AI and Intelligent autonomous agents
COVID has highlighted the need to deploy intelligent autonomous agents that cannot catch diseases to fight against the pandemic. We have seen both robots used at hospitals to diagnose COVID-19 patients and drones deployed to monitor if the public is adhering to social distancing rules.
An ABI research showed that mobile robotics applications market size will increase to $23 billion by 2021. This increase is mainly due to applications that disinfect, monitor, and deliver materials.
The integration of AI with drone technology and robotics will create new application opportunities and will make them mainstreamed across several sectors.
AI and Education
Education is another sector that was badly hit by COVID. According to Unicef more than 1 billion children are at risk of falling behind due to school closures. The pandemic has highlighted the need for educators to adopt digital solutions to minimize learning vulnerabilities across the globe.
AI application in education will mainly focus on personalized learning where the technology is used to design and tailor training materials that matches the student’s ability and learning preferences. Other applications include the deployment of voice assistants to interact with educational material and the use of AI to support teachers in administrative tasks.
AI and Digital Twins
The pandemic has accelerated the adoption of digital twin technology. Digital twins are replicas of physical assets such as cities, offices, and factories. This technology became crucial in testing pandemic scenarios and emergency plans.
Digital twins technology is expected to reach a global spend level of about $13 billion by 2023 fueled by AI and machine learning according to Juniper Research.

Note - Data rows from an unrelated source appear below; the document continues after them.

-- ==== Sys2Proof/Machine/Dispatch.lean ====
section
/-! DEFINITION. One arm per instruction. The elements an instruction does not use are dropped here (R76). -/

namespace Sys2Proof.Machine

def exec (i : Instr) (s : State) : Host.Outcome State Fault Refusal :=
  match i with
  | .loadw a b c d e => Sys2Proof.Machine.execLoadw a b c d e s
  | .storew a b c d e => Sys2Proof.Machine.execStorew a b c d e s
  | .jal a b _ d _ => Sys2Proof.Machine.execJal a b d s
  | .beq a b c d e => Sys2Proof.Machine.execBeq a b c d e s
  | .bne a b c d e => Sys2Proof.Machine.execBne a b c d e s
  | .terminate _ _ _ _ _ => Sys2Proof.Machine.execTerminate s
  | .shintw a b _ d e => Sys2Proof.Machine.execShintw a b d e s
  | .publish a b _ d e => Sys2Proof.Machine.execPublish a b d e s
  | .hintInput _ _ _ _ _ => Sys2Proof.Machine.execHintInput s
  | .hintBits a _ _ d _ => Sys2Proof.Machine.execHintBits a d s
  | .fadd a b c d e => Sys2Proof.Machine.execFadd a b c d e s
  | .fsub a b c d e => Sys2Proof.Machine.execFsub a b c d e s
  | .fmul a b c d e => Sys2Proof.Machine.execFmul a b c d e s
  | .fdiv a b c d e => Sys2Proof.Machine.execFdiv a b c d e s
  | .fe4add a b c d e => Sys2Proof.Machine.execFe4add a b c d e s
  | .fe4sub a b c d e => Sys2Proof.Machine.execFe4sub a b c d e s
  | .bbe4mul a b c d e => Sys2Proof.Machine.execBbe4mul a b c d e s
  | .bbe4inv a b _ d _ => Sys2Proof.Machine.execBbe4inv a b d s
  | .compressPoseidon2 a b c d e => Sys2Proof.Machine.execCompressPoseidon2 a b c d e s
  | .permPoseidon2 a b c d e => Sys2Proof.Machine.execPermPoseidon2 a b c d e s
  | .permKeccak a b c d e => Sys2Proof.Machine.execPermKeccak a b c d e s
  | .fail _ _ _ _ _ => Sys2Proof.Machine.execFail s
  | .printf a _ _ d _ => Sys2Proof.Machine.execPrintf a d s

end Sys2Proof.Machine
end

When integrated with artificial intelligence and IoT, digital twin technology becomes very powerful when trying to test scenarios and predict bottlenecks, breakdowns, and productivity.
AI and Ethics
Over the last year, we had several prominent examples of AI ethics issues. The first example relates to facial recognition: after several calls against mass surveillance, racial profiling and bias, and in light of Black Lives Matter movement starting in the United States, several tech companies such as Microsoft banned the police from using its facial recognition technology. The second example relates to the use of an algorithm to predict exam results during COVID-19 period: after accusations and protests that the controversial algorithm was biased against students from poorer backgrounds, the United Kingdom government was forced to ditch the algorithm.
In the absence of regulations and tightened frameworks, ethics will continue to be the main concerns surrounding the use of artificial intelligence.